Problem to solve.
From the records below, set down exactly the lines starting with the line that contains "[.num 0])).wf = false := by decide" and going on through the line that contains "theorem test_wf_wrReq_refuses_wrong_sort : (Instr.wrReq". Nothing else is wanted.

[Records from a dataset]
::::

-- ==== Sys2Proof/Machine/Inputs.lean ====
section
/-! DEFINITION. One offered step: a command is decoded and executed, the four events without a code have their effect
(41_transport_if.md R173, R175; 42_session.md R199 to R201, R212; 70_reset_and_hazards.md R310), and an input is placed for a
word of the opcode table. -/

namespace Sys2Proof.Machine

/-- A command code that the port does not own, or a reserved one: BadRequestError under that code (R115, R287; log 13). -/
def badCommand (port : CmdPort) (code : Nibble) (s : State) : State :=
  giveOn port ⟨.badRequestError, code, 0, .none⟩ s

/-- A command on a port: decoded and executed, or refused with BadRequestError (R115, R289). -/
def runCommand (port : CmdPort) (code : Nibble) (lanes : Lanes) (s : State) : Host.Outcome State Fault Refusal :=
  match decode (.cmd port code lanes) with
  | .ok i => exec i s
  | .error _ => .next (badCommand port code s)

/-- The command code under which a typed conversion is given: PACK or UNPACK (R115). -/
def convCode : Conv → Nibble
  | .unpack _ => 0x4
  | .pack _ => 0x3

/-- A payload-type byte on the C-port: decoded and executed, or BadPayloadType for a reserved one (R111; logs 5, 17). -/
def runTyped (ptype : Byte) (conv : Conv) (s : State) : Host.Outcome State Fault Refusal :=
  match decode (.tag ptype conv) with
  | .ok i => exec i s
  | .error _ => .next (giveC ⟨.badPayloadType, convCode conv, 0, .none⟩ s)

/-- `RX_BYTE(b)` (R173). -/
def rxByte (b : Byte) (s : State) : State :=
  if s.sess = .closed then s else scan { s with rxbuf := s.rxbuf ++ [b] }

/-- TICK, part 2 (R200): the attempt deadline, with the flush of the buffer at expiry. -/
def tickSend (s : State) : State :=
  if s.busy then
    if s.pend.deadline = 0 then failTimeout { s with rxbuf := [], inGarbage := false }
    else { s with pend := { s.pend with deadline := s.pend.deadline - 1 } }
  else s

/-- TICK, part 3 (R201): the poll deadline. -/
def tickPoll (s : State) : State :=
  if s.poll.valid then
    if s.poll.deadline = 0 then giveE ⟨.noEvent, 0xB, 0, .none⟩ (endPoll s)
    else { s with poll := { s.poll with deadline := s.poll.deadline - 1 } }
  else s

/-- `TICK` (R212): stale ageing (R199), then the SEND deadline, then the poll deadline; nothing when CLOSED. -/
def tick (s : State) : State :=
  if s.sess = .closed then s
  else tickPoll (tickSend { s with stale := ageStale s.stale })

/-- The failure `Lost` to a waiting POLL_EVENT (R175, R282); without one the record of R292 with op 0 and address 0. -/
def losePoll (s : State) : State :=
  if s.poll.valid then giveE ⟨.transportError, 0xB, 0, .detail 3⟩ s
  else { s with err := ⟨Code.transportError.num, 0, 0⟩ }

/-- The failure `Lost` to the SEND in flight (R175, R282). -/
def loseSend (s : State) : State :=
  if s.busy then giveS ⟨.transportError, s.op, s.pend.addr, .detail 3⟩ s else s

/-- `XPORT_ERR` (R175). When both ports fail in this step the S-port failure is the one recorded, so it is given last
(R292; log 11). -/
def xportErr (s : State) : State :=
  if s.sess = .closed then s
  else { clearSession (loseSend (losePoll s)) with xerr := true, sess := .closed }

/-- `RESET` (R310): a waiting command gets no result. The result histories and the transport signals are past outputs and
stay (log 15); the parameters are not state. -/
def resetBlock (s : State) : State :=
  { clearSession s with
    sess := .closed, evqDropped := 0, discardCnt := 0, rxFailCnt := 0, xerr := false, err := ⟨0, 0, 0⟩, tx := [] }

/-- The effect of one offered step. -/
def runInput (i : Input) (s : State) : Host.Outcome State Fault Refusal :=
  match i with
  | .command port code lanes => runCommand port code lanes s
  | .typed ptype conv => runTyped ptype conv s
  | .rxByte b => .next (rxByte b s)
  | .tick => .next (tick s)
  | .xportErr => .next (xportErr s)
  | .reset => .next (resetBlock s)

/-- The length of the frame at the head of the bytes, or of all of them when there is none. -/
def frameLength (bs : List Byte) : Nat :=
  match dec bs with
  | .ok _ k => k
  | _ => bs.length

/-- Offer what a decoder is given as the very next step. A frame on the wire is offered as the RX_BYTE of its last byte in an
open session whose buffer holds the bytes before it (R173, R192). -/
def placeOffer (o : Offer) (s : State) : State :=
  match o with
  | .cmd port code lanes => { s with inputs := .command port code lanes :: s.inputs }
  | .tag b v => { s with inputs := .typed b v :: s.inputs }
  | .wire bs =>
    { s with
      sess := .opened
      rxbuf := bs.take (frameLength bs - 1)
      inputs := .rxByte (bs.getD (frameLength bs - 1) 0) :: s.inputs }

/-- One step of the block: the first offered step is taken; when none is offered nothing happens (log 1). -/
def stepState (s : State) : Host.Outcome State Fault Refusal :=
  match s.inputs with
  | [] => .next s
  | i :: rest => runInput i { s with inputs := rest }

end Sys2Proof.Machine
end

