-- ==== Sys2Proof/Tests/Slice0.lean ====
section
/-! SUPPORT. Tests. Expected values are those of spec/95_test_vectors.md (the vector is named), of the encoding tables of
30_encoding.md, or worked out by hand from the rule named. The witness theorems show states and operands that meet the
hypotheses of the statements in Certificates/Slice0/Obligations.lean. -/

namespace Sys2Proof.Tests

open Sys2Proof.Machine

/-! ### Helpers -/

/-- IDLE: an open session with nothing in it. -/
def idle : State := { State.reset with sess := .opened }

/-- The frame of vector E2, `READ addr=8 port=255 U32 []`. -/
def e2 : Frame := ⟨.read, 8, 255, .u32, false, []⟩

/-- The frame of vector E3, its reply. -/
def e3 : Frame := ⟨.read, 8, 255, .u32, false, [0x00, 0x5E, 0xD0, 0xB2]⟩

/-- The frame of vector E6, `WRITE addr=10 port=255 U8 [1]`. -/
def e6 : Frame := ⟨.write, 10, 255, .u8, false, [1]⟩

/-- The frame of vector E8, `EVENT addr=8 port=255 Timestamp [(100, 0)]`. -/
def e8 : Frame := ⟨.event, 8, 255, .timestamp, false, [0x64, 0, 0, 0, 0, 0]⟩

/-- WAIT_REPLY of vector T8: after `SEND(E2 frame, 100)`. -/
def waiting : State :=
  { idle with
    busy := true, pend := ⟨8, .read, 100⟩, req := [0x01, 0x04, 0x08, 0xFF, 0x04, 0x10], tmo := 100, ntx := 1, op := 7
    tx := [0x01, 0x04, 0x08, 0xFF, 0x04, 0x10] }

/-- IDLE with `POLL_EVENT(9)` waiting (vectors T20, T21). -/
def polling : State := { idle with poll := ⟨true, 9⟩ }

/-- The next state of an outcome. -/
def nextOf : Host.Outcome State Fault Refusal → Option State
  | .next s => some s
  | _ => none

/-- The state with these inputs offered. -/
def offered (ins : List Input) (s : State) : State := { s with inputs := ins }

/-! ### WellFormed refuses -/

theorem test_wf_read_refuses_bad_count : (Instr.read 8 255 .u32 false [1, 2, 3]).wf = false := by decide
theorem test_wf_write_refuses_two_scalars : (Instr.write 8 255 .u8 false [1, 2]).wf = false := by decide
theorem test_wf_event_refuses_half_pair : (Instr.event 8 255 .timestamp true [1, 2, 3]).wf = false := by decide
theorem test_wf_readError_refuses_long : (Instr.readError 8 255 .u8 true (List.replicate 251 0)).wf = false := by
  decide +kernel
theorem test_wf_writeError_refuses_bad_count : (Instr.writeError 8 255 .u64 true [1]).wf = false := by decide
theorem test_wf_number_types_refuse_pairs :
    ∀ c ∈ [Instr.u8, .u16, .u32, .u64, .s8, .s16, .s32, .s64, .float32, .u8Array, .u16Array, .u32Array, .u64Array, .s8Array,
      .s16Array, .s32Array, .s64Array, .float32Array], (c (.pack [.stamp 0 0])).wf = false := by decide
theorem test_wf_timestamps_refuse_numbers :
    ∀ c ∈ [Instr.timestamp, .timestampArray], (c (.pack [.num 0])).wf = false := by decide
theorem test_wf_pack_refuses_wrong_sort : (Instr.pack .timestamp true [.stamp 0 0, .num 0]).wf = false := by decide
theorem test_wf_wrReq_refuses_wrong_sort : (Instr.wrReq 8 .u32 false [.stamp 0 0]).wf = false := by decide
theorem test_wf_params_refuse_retries : { Config.defaultParams with retryMax := 15 }.wf = false := by decide
theorem test_wf_params_refuse_no_queue : { Config.defaultParams with evqCap := 0 }.wf = false := by decide
theorem test_wf_params_refuse_deep_stale : { Config.defaultParams with staleDepth := 256 }.wf = false := by decide
theorem test_wf_params_refuse_high_address : { Config.defaultParams with hbCtrlAddr := 32 }.wf = false := by decide
theorem test_wf_params_refuse_two_entries :
    { Config.defaultParams with catalog := [⟨9, "A", .u8, false, .rw⟩, ⟨9, "B", .u8, false, .ro⟩] }.wf = false := by decide
theorem test_wf_params_default : Config.defaultParams.wf = true := by decide

/-! ### Decoding: one word per constructor, from R101 and R100, R105, R115 -/

theorem test_decode_read_E2 : decode (.wire [0x01, 0x04, 0x08, 0xFF, 0x04, 0x10]) = .ok (.read 8 255 .u32 false []) := rfl
theorem test_decode_write_E6 :
    decode (.wire [0x02, 0x05, 0x0A, 0xFF, 0x01, 0x01, 0x12]) = .ok (.write 10 255 .u8 false [1]) := rfl
theorem test_decode_event_E8 :
    decode (.wire [0x03, 0x0A, 0x08, 0xFF, 0x10, 0x64, 0, 0, 0, 0, 0, 0x88]) =
      .ok (.event 8 255 .timestamp false [0x64, 0, 0, 0, 0, 0]) := rfl
theorem test_decode_readError_E11 :
    decode (.wire [0x09, 0x05, 0x28, 0xFF, 0x01, 0x00, 0x36]) = .ok (.readError 40 255 .u8 false [0]) := rfl
theorem test_decode_writeError_E12 :
    decode (.wire [0x0A, 0x08, 0x08, 0xFF, 0x04, 0x00, 0x5E, 0xD0, 0xB2, 0xFD]) =
      .ok (.writeError 8 255 .u32 false [0x00, 0x5E, 0xD0, 0xB2]) := rfl
theorem test_decode_u8 (v : Conv) : decode (.tag 0x01 v) = .ok (.u8 v) := rfl
theorem test_decode_u16 (v : Conv) : decode (.tag 0x02 v) = .ok (.u16 v) := rfl
theorem test_decode_u32 (v : Conv) : decode (.tag 0x04 v) = .ok (.u32 v) := rfl
theorem test_decode_u64 (v : Conv) : decode (.tag 0x08 v) = .ok (.u64 v) := rfl
theorem test_decode_s8 (v : Conv) : decode (.tag 0x81 v) = .ok (.s8 v) := rfl
theorem test_decode_s16 (v : Conv) : decode (.tag 0x82 v) = .ok (.s16 v) := rfl
theorem test_decode_s32 (v : Conv) : decode (.tag 0x84 v) = .ok (.s32 v) := rfl
theorem test_decode_s64 (v : Conv) : decode (.tag 0x88 v) = .ok (.s64 v) := rfl
theorem test_decode_float32 (v : Conv) : decode (.tag 0x44 v) = .ok (.float32 v) := rfl
theorem test_decode_timestamp (v : Conv) : decode (.tag 0x10 v) = .ok (.timestamp v) := rfl
theorem test_decode_u8Array (v : Conv) : decode (.tag 0x21 v) = .ok (.u8Array v) := rfl
theorem test_decode_u16Array (v : Conv) : decode (.tag 0x22 v) = .ok (.u16Array v) := rfl
theorem test_decode_u32Array (v : Conv) : decode (.tag 0x24 v) = .ok (.u32Array v) := rfl
theorem test_decode_u64Array (v : Conv) : decode (.tag 0x28 v) = .ok (.u64Array v) := rfl
theorem test_decode_s8Array (v : Conv) : decode (.tag 0xA1 v) = .ok (.s8Array v) := rfl
theorem test_decode_s16Array (v : Conv) : decode (.tag 0xA2 v) = .ok (.s16Array v) := rfl
theorem test_decode_s32Array (v : Conv) : decode (.tag 0xA4 v) = .ok (.s32Array v) := rfl
theorem test_decode_s64Array (v : Conv) : decode (.tag 0xA8 v) = .ok (.s64Array v) := rfl
theorem test_decode_float32Array (v : Conv) : decode (.tag 0x64 v) = .ok (.float32Array v) := rfl
theorem test_decode_timestampArray (v : Conv) : decode (.tag 0x30 v) = .ok (.timestampArray v) := rfl
theorem test_decode_encode (l : Lanes) : decode (.cmd .c 0x1 l) = .ok (.encode l.frame) := rfl
theorem test_decode_decode (l : Lanes) : decode (.cmd .c 0x2 l) = .ok (.decode l.bytes) := rfl
theorem test_decode_pack (l : Lanes) : decode (.cmd .c 0x3 l) = .ok (.pack l.base l.arr l.values) := rfl
theorem test_decode_unpack (l : Lanes) : decode (.cmd .c 0x4 l) = .ok (.unpack l.base l.arr l.bytes) := rfl
theorem test_decode_openSession (l : Lanes) : decode (.cmd .s 0x5 l) = .ok (.openSession l.endpoint l.grant) := rfl
theorem test_decode_close (l : Lanes) : decode (.cmd .s 0x6 l) = .ok .close := rfl
theorem test_decode_send (l : Lanes) : decode (.cmd .s 0x7 l) = .ok (.send l.frame l.timeout) := rfl
theorem test_decode_hbEnable (l : Lanes) : decode (.cmd .s 0x8 l) = .ok .hbEnable := rfl
theorem test_decode_hbDisable (l : Lanes) : decode (.cmd .s 0x9 l) = .ok .hbDisable := rfl
theorem test_decode_status (l : Lanes) : decode (.cmd .s 0xA l) = .ok (.status l.index) := rfl
theorem test_decode_pollEvent (l : Lanes) : decode (.cmd .e 0xB l) = .ok (.pollEvent l.timeout) := rfl
theorem test_decode_lookup (l : Lanes) : decode (.cmd .c 0xC l) = .ok (.lookup l.addr) := rfl
theorem test_decode_rdReq (l : Lanes) : decode (.cmd .c 0xD l) = .ok (.rdReq l.addr l.base l.arr) := rfl
theorem test_decode_wrReq (l : Lanes) : decode (.cmd .c 0xE l) = .ok (.wrReq l.addr l.base l.arr l.values) := rfl

/-! ### Decoding: what is rejected, and by which name (vectors D1v to D16v; R110 to R112, R115) -/

theorem test_reject_short_D2v : decode (.wire [0x02]) = .error .needMore := rfl
theorem test_reject_length_low_D3v : decode (.wire [0x02, 0x03]) = .error (.frame .badLength) := rfl
theorem test_reject_length_high_D4v : decode (.wire [0x02, 0xFF]) = .error (.frame .badLength) := rfl
theorem test_reject_prefix_D16v : decode (.wire [0x02, 0x05, 0x0A, 0xFF, 0x01]) = .error .needMore := rfl
theorem test_reject_checksum_D7v : decode (.wire [0x02, 0x04, 0x0A, 0xFF, 0x01, 0x11]) = .error (.frame .checksum) := rfl
theorem test_reject_type_D8v : decode (.wire [0x0B, 0x04, 0x0A, 0xFF, 0x01, 0x19]) = .error (.frame .badType) := rfl
theorem test_reject_ptype_D9v :
    decode (.wire [0x02, 0x04, 0x0A, 0xFF, 0x14, 0x23]) = .error (.frame .badPayloadType) := rfl
theorem test_reject_mismatch_D10v :
    decode (.wire [0x02, 0x07, 0x0A, 0xFF, 0x04, 0x01, 0x02, 0x03, 0x1C]) = .error (.frame .lengthMismatch) := rfl
theorem test_reject_mismatch_D11v :
    decode (.wire [0x02, 0x06, 0x0A, 0xFF, 0x01, 0x01, 0x02, 0x15]) = .error (.frame .lengthMismatch) := rfl
theorem test_trailing_bytes_D12v :
    dec [0x01, 0x04, 0x08, 0xFF, 0x04, 0x10, 0x99, 0x99] = .ok ⟨.read, 8, 255, .u32, false, []⟩ 6 := rfl
theorem test_needMore_D15v : dec (([0x02, 0xFE, 0x20, 0xFF, 0x21] : List Byte) ++ List.replicate 250 0xAA) = .needMore := by
  decide +kernel
theorem test_largest_frame_E17 :
    frameBytes ⟨.write, 32, 255, .u8, true, List.replicate 250 0xAA⟩ =
      ([0x02, 0xFE, 0x20, 0xFF, 0x21] : List Byte) ++ List.replicate 250 0xAA ++ [0x44] := by decide +kernel
theorem test_reserved_tags_rejected :
    ∀ b ∈ [0x00, 0x11, 0x14, 0x18, 0x50, 0x90, 0xFF], ptypeBase b = none := by decide
theorem test_reserved_commands_rejected :
    ∀ p ∈ [CmdPort.s, .e, .c], instrOfCommand p 0x0 {} = none ∧ instrOfCommand p 0xF {} = none := by decide
theorem test_port_owns_its_codes : instrOfCommand .e 0x7 {} = none ∧ instrOfCommand .s 0xB {} = none := by decide

/-! ### The frame codec -/

theorem test_checksum_H1 : checksum [] = 0x00 := by decide
theorem test_checksum_wraps_H2 : checksum [0xFF, 0x01] = 0x00 := by decide
theorem test_checksum_H3 : checksum [0x02, 0x05, 0x0A, 0xFF, 0x01, 0x01] = 0x12 := by decide
/-- Flip table F, the LENGTH row: E6 with byte 1 changed by masks 01 and 80. -/
theorem test_flip_length :
    dec [0x02, 0x04, 0x0A, 0xFF, 0x01, 0x01, 0x12] = .err .checksum 1 ∧
      dec [0x02, 0x85, 0x0A, 0xFF, 0x01, 0x01, 0x12] = .needMore := by decide
/-- X1: a changed LENGTH byte gives a shorter valid frame. -/
theorem test_shorter_frame_X1 :
    dec [0x02, 0x05, 0x20, 0xFF, 0x21, 0x00, 0x47, 0x00, 0x90] = .ok ⟨.write, 32, 255, .u8, true, [0]⟩ 7 := by decide
/-- The case that R145's list leaves out (log 20), by R142: sum 0x148, checksum byte 48, one byte is no U16. -/
theorem test_shorter_frame_mismatch :
    frameBytes ⟨.write, 32, 255, .u16, true, [0x00, 0x48, 0x00, 0x00]⟩ =
        [0x02, 0x08, 0x20, 0xFF, 0x22, 0x00, 0x48, 0x00, 0x00, 0x93] ∧
      dec [0x02, 0x05, 0x20, 0xFF, 0x22, 0x00, 0x48, 0x00, 0x00, 0x93] = .err .lengthMismatch 7 := by decide
/-- The case of R322 that R140 excludes (log 24), by hand: `02 05 0A FF 21 01 32` with a 0x00 put in and LENGTH 06 sums to
0x133, so its checksum byte 32 is wrong. -/
theorem test_inserted_zero :
    frameBytes ⟨.write, 10, 255, .u8, true, [1]⟩ = [0x02, 0x05, 0x0A, 0xFF, 0x21, 0x01, 0x32] ∧
      dec [0x02, 0x06, 0x0A, 0xFF, 0x21, 0x01, 0x00, 0x32] = .err .checksum 1 := by decide
/-- P2, step 5: the UUID of the reply. -/
theorem test_uuid_P2 :
    uuidOf [0xEF, 0xCD, 0xAB, 0x89, 0x67, 0x45, 0x23, 0x01, 0x10, 0x32, 0x54, 0x76, 0x98, 0xBA, 0xDC, 0xFE] =
      0xFEDCBA98765432100123456789ABCDEF := by decide

theorem test_encode_E14 :
    exec (.encode ⟨.write, 34, 0, .s16, true, [0xFF, 0xFF, 0x00, 0x80, 0xFF, 0x7F]⟩) idle =
      .next (withC idle ⟨.ok, 1, 34,
        .bytes [0x02, 0x0A, 0x22, 0x00, 0xA2, 0xFF, 0xFF, 0x00, 0x80, 0xFF, 0x7F, 0xCC]⟩) := rfl
/-- E24: NotMultiple is tested before ScalarCount. -/
theorem test_encode_E24 :
    exec (.encode ⟨.write, 10, 255, .u16, false, [1, 2, 3]⟩) idle =
      .next (withC idle ⟨.encodingError, 1, 10, .detail 2⟩) := rfl
theorem test_decode_cmd_D13v :
    exec (.decode [0x02, 0x05, 0x0A, 0xFF, 0x01, 0x01, 0x12, 0x02, 0x05]) idle =
      .next (withC idle ⟨.ok, 2, 0, .decoded e6 7⟩) := rfl
theorem test_decode_cmd_D10v :
    exec (.decode [0x02, 0x07, 0x0A, 0xFF, 0x04, 0x01, 0x02, 0x03, 0x1C]) idle =
      .next (withC idle ⟨.lengthMismatch, 2, 0, .detail 9⟩) := rfl
theorem test_pack_KP10 :
    exec (.pack .timestamp false [.stamp 101 15625]) idle =
      .next (withC idle ⟨.ok, 3, 0, .bytes [0x65, 0x00, 0x00, 0x00, 0x09, 0x3D]⟩) := rfl
theorem test_pack_KP14 :
    exec (.pack .u8 false [.num 1, .num 2]) idle = .next (withC idle ⟨.encodingError, 3, 0, .detail 3⟩) := rfl
theorem test_unpack_KP6 :
    exec (.unpack .s16 true [0xFF, 0xFF, 0x00, 0x80, 0xFF, 0x7F]) idle =
      .next (withC idle ⟨.ok, 4, 0, .values [.num (-1), .num (-32768), .num 32767]⟩) := rfl
theorem test_unpack_KP17 :
    exec (.unpack .u16 false [1, 2, 3, 4]) idle = .next (withC idle ⟨.lengthMismatch, 4, 0, .none⟩) := rfl

/-! ### The payload-type rows (vectors K-P1 to K-P17, and R71 and R151 for the array forms) -/

/-- A typed row reads these bytes as these values. -/
def reads (c : Conv → Instr) (p : List Byte) (vs : List Value) : Prop :=
  exec (c (.unpack p)) idle = .next (withC idle ⟨.ok, 4, 0, .values vs⟩)

/-- A typed row writes these values as these bytes. -/
def writes (c : Conv → Instr) (vs : List Value) (p : List Byte) : Prop :=
  exec (c (.pack vs)) idle = .next (withC idle ⟨.ok, 3, 0, .bytes p⟩)

/-- A typed row refuses these values as out of range. -/
def outOfRange (c : Conv → Instr) (vs : List Value) : Prop :=
  exec (c (.pack vs)) idle = .next (withC idle ⟨.encodingError, 3, 0, .detail 4⟩)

::::

Result of this exercise.
    ∀ c ∈ [Instr.timestamp, .timestampArray], (c (.pack [.num 0])).wf = false := by decide
theorem test_wf_pack_refuses_wrong_sort : (Instr.pack .timestamp true [.stamp 0 0, .num 0]).wf = false := by decide
theorem test_wf_wrReq_refuses_wrong_sort : (Instr.wrReq 8 .u32 false [.stamp 0 0]).wf = false := by decide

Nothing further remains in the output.